La puerta
continúa abierta en un extremo del atrio acristalado que se mantiene impecable,
ni siquiera veo un vidrio astillado por un golpe. En el interior, los estantes
de lo que fue una tienda de complementos están vacíos, pero donde aún permanece
algún objeto, guarda el equilibrio de lo que está ahí para mostrarse. No hay
ningún destrozo a la vista. Hace una década que el dueño salió una mañana de
domingo en ropa deportiva y no regresó a mediodía, ni por la tarde, ni al día
siguiente. Solo semanas después, alguien que necesitaba una pajarita para la
boda de su hija se acercó al comercio, empujó la puerta y esta cedió gratamente.
Encontró la que le gustaba en un extremo del cajón de las corbatas y dejo un
billete pequeño en su lugar. No era el precio que indicaba la etiqueta,
aprovechó el autoservicio para ofrecerse a sí mismo un generoso descuento.
En la trastienda, donde había vivido el
dueño desde que llegó a la isla, todo continuaba igual que el día en el que
desapareció. La cama sin hacer, el pijama sobre una silla, la cafetera en la
mesa y la taza con un culo de café en el fondo. Una capa de polvo recubre la
escena con la precisión del filtro que aplica el fotógrafo nostálgico a sus
imágenes.
Las personas de la población siguieron
entrando de vez en cuando. Es cierto que al principio dejaban unas monedas en
el lugar ocupado por el objeto que elegían, pero el dinero se evaporaba demasiado
rápido y pronto dejó de ser costumbre. Quien entraba, seleccionaba alguna
prenda o pieza, y salía por la puerta satisfecho. Nadie se preguntaba por el
dueño, ni por su ausencia, ni por la situación de puertas abiertas. Tampoco nadie
abusaba. Una década después, aún quedan restos en estantes y cajones. Los
espejos están en su lugar, la caja registradora permanece cerrada y sobre el
sillón descansa el tiempo transcurrido en forma de polvo.

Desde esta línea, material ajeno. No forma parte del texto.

/-- The drum against the sweeps at an edge. BASE_CNT is set at the first edge with the drum loop closed in WARMING, and after step 3 of a
speed-changing failover; from then on every sweep counts N lines and gives e, whatever the slot does (09 R200). -/
def State.drumStep (s : State) (n : Nat) : State :=
  let drum := s.drumCount n
  let c := s.scan n
  if c.toBase && s.drumClosed n then
    s.setScan n fun c => { c with
      drumCnt := drum, based := true, toBase := false, baseCnt := drum, linesSince := 0, err := 0, overArmed := true,
      underArmed := true }
  else if !c.based then s.setScan n fun c => { c with drumCnt := drum }
  else
    let s := s.setScan n fun c => { c with drumCnt := drum, linesSince := c.linesSince + s.run.runN }
    (s.setScan n fun c => { c with err := s.lineErr n drum }).judgeErr n

/-- FOLLOW_SWEEP of a slot at a sweep of its station that lasted `t` ticks; a drum counted backward is followed backward. -/
def State.followSweep (s : State) (n i t : Nat) : State :=
  let c := s.scan n
  let way : Int := if s.livOn (Fld.STN_DRUM_DIR n) then -1 else 1
  let cpl : Int := s.liv (Fld.STN_DRUM_CPL n)
  let r := way * (q32 c.baseCnt + c.linesSince * cpl * 65536)
  let r1 := way * divOpen (s.run.runN * cpl * 65536 * 100000000) t
  s.setLoop i fun L => { L with r := r, r2 := divOpen ((r1 - L.r1) * 100000000) t, r1 := r1 }

/-- The station whose sweeps a slot follows: REF_STN (15 R326), for the belt's slot the process master (01 R25, 24 R486). -/
def State.refStation (s : State) (i : Nat) : Nat := if s.slotFor 1 10 = some i then s.master else s.liv (Fld.LOOP_REF_STN i)

/-- A slot follows the sweeps of station `n`: closed, FOLLOW_SWEEP, and not taken over (15 R326, R329). -/
def State.follows (s : State) (n i : Nat) : Bool :=
  ((s.loop i).state = .closed || (s.loop i).state = .fenced) && (s.loop i).take = .none && (s.loop i).move.isNone &&
    s.liv (Fld.LOOP_REF_MODE i) = 1 && s.refStation i = n

def followAll (n t : Nat) : List Nat → State → State
  | [], s => s
  | i :: is, s => followAll n t is (if s.follows n i then s.followSweep n i t else s)

/-- The lag against the master's edges at which the polygon of a station holds its facet phase, in 1/1024 sweep: PHASE, none on the
master (09 R190, 14 R285). Where an edge falls is what BD_EDGE brings (log entry 17). -/
def State.phaseLag (s : State) (n : Nat) : Int := s.offset n % 1024

/-- The measured lag against the master less PHASE, in 1/1024 sweep; 0 on the master (09 R191). -/
def State.phaseError (s : State) (n : Nat) : Int :=
  if n = s.master then 0
  else
    let lag := (s.scan n).edgeTick - (s.scan s.master).edgeTick
    let d := divOpen (1024 * lag) s.sweepTicks - s.phaseLag n
    (d + 512) % 1024 - 512

def Tracking.code : Tracking → Nat
  | .off => 0 | .acquire => 1 | .track => 2 | .coast => 3 | .slew => 4 | .check => 5 | .mismatch => 6 | .lost => 7

/-- The trace record of a sweep (03 R78). -/
def State.traceSweep (s : State) (n : Nat) : State :=
  if bit s.trace.stations n then
    let c := s.scan n
    s.record 2 n (leBytes 4 c.sweeps ++ leBytes 1 c.state.code ++ leBytes 1 c.facet ++ leInt 2 c.err)
  else s

/-- Every sweep, whatever the state: the count, the drum, the references slaved to it, and at the process master the projected
Hinges (09 R198, 02 R30). `edge` is the tick of its edge. -/
def State.sweep (s : State) (n edge : Nat) : State :=
  let s := s.setScan n fun c => { c with sweeps := c.sweeps + 1, prevTick := c.edgeTick, edgeTick := edge }
  let s := s.drumStep n
  let s := s.setScan n fun c => { c with phaseErr := s.phaseError n }
  let s := followAll n ((s.scan n).edgeTick - (s.scan n).prevTick) (List.range 24) s
  ((if n = s.master then s.project else s).traceSweep n).watchHold

/-! The commands. -/

/-- What the sync pulse weighs in the duty guard: SYNC_EMITTER, or SYNC_ALT when that is failed, at the full code for `dots`
(09 R183, 12 R254, 13 R273). -/
def State.syncEmitter (s : State) (n : Nat) : Nat :=
  let e := s.liv (Fld.STN_SYNC_EMITTER n)
  if (s.emitter n e).failed then s.liv (Fld.STN_SYNC_ALT n) else e

def State.weigh (s : State) (n e w : Nat) : State :=
  (s.setEmitter n e fun x => { x with weight := x.weight + w }).setPipe n fun p => { p with headWeight := p.headWeight + w }

def State.weighSync (s : State) (n dots : Nat) : State :=
  if (s.link n).laserEn then s.weigh n (s.syncEmitter n) (16 * min 55 (s.laserCeiling n) * dots) else s

/-- Enabled drums, belt and roller that stand still are started and slaved (05 R116). -/
def startSlaved : List Nat → State → State
  | [], s => s
  | d :: ds, s =>
    startSlaved ds
      (if s.livOn (Fld.DRV_EN d) && (s.drive d).state = .off then (s.slave d).listen d 1 0
       else if s.livOn (Fld.DRV_EN d) then s.slave d else s)

/-- In WARMING the drums, belt and roller start once the process master has been found by beam detect. -/
def State.startDrums (s : State) (n : Nat) (before : Tracking) : State :=
  if s.mode = .warming ∧ n = s.master ∧ before = .acquire ∧ (s.scan n).state = .track then startSlaved [5, 6, 7, 8, 9, 10, 11] s
  else s

/-! The sync window (09 R182-R184). -/

/-- In ACQUIRE and LOST the window is the whole time between two active scans. -/
def Scan.wide (c : Scan) : Bool := c.state = .acquire || c.state = .lost

/-- When the window opens, in fine steps after the last edge: SYNC_LEAD dots before the predicted edge, or at the end of the predicted
active scan. -/
def State.openFine (s : State) (n : Nat) : Int :=
  if (s.scan n).wide then s.startFine n (s.scan n).facet (s.scan n).slew + 64 * s.lineDots n
  else s.nextGap n - 64 * s.imm (Fld.STN_SYNC_LEAD n)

Me explicas que encontraste la Leika M3
encima de una mesa donde por la noche completaba el libro de cuentas y la
tomaste prestada. Con ella has captado durante estos diez años los rincones de
la isla, en verano, cuando es posible recorrer sus caminos, y los del poblado
cubierto de nieve, en invierno. Son las fotografías que disparaba el dueño de
la tienda los domingos, aquellos en los que había regresado de su paseo por los
acantilados. Pero consideras que ya no le queda al objetivo nada por encarar
aquí. Por eso me la regalas. En su nombre. Para que continúe, lejos de esta
latitud septentrional, enriqueciendo la colección de quien fuera su dueño.
Porque las imágenes no pertenecen a quien las encuadra y dispara, sino al
tiempo, el que siempre se está ausentando.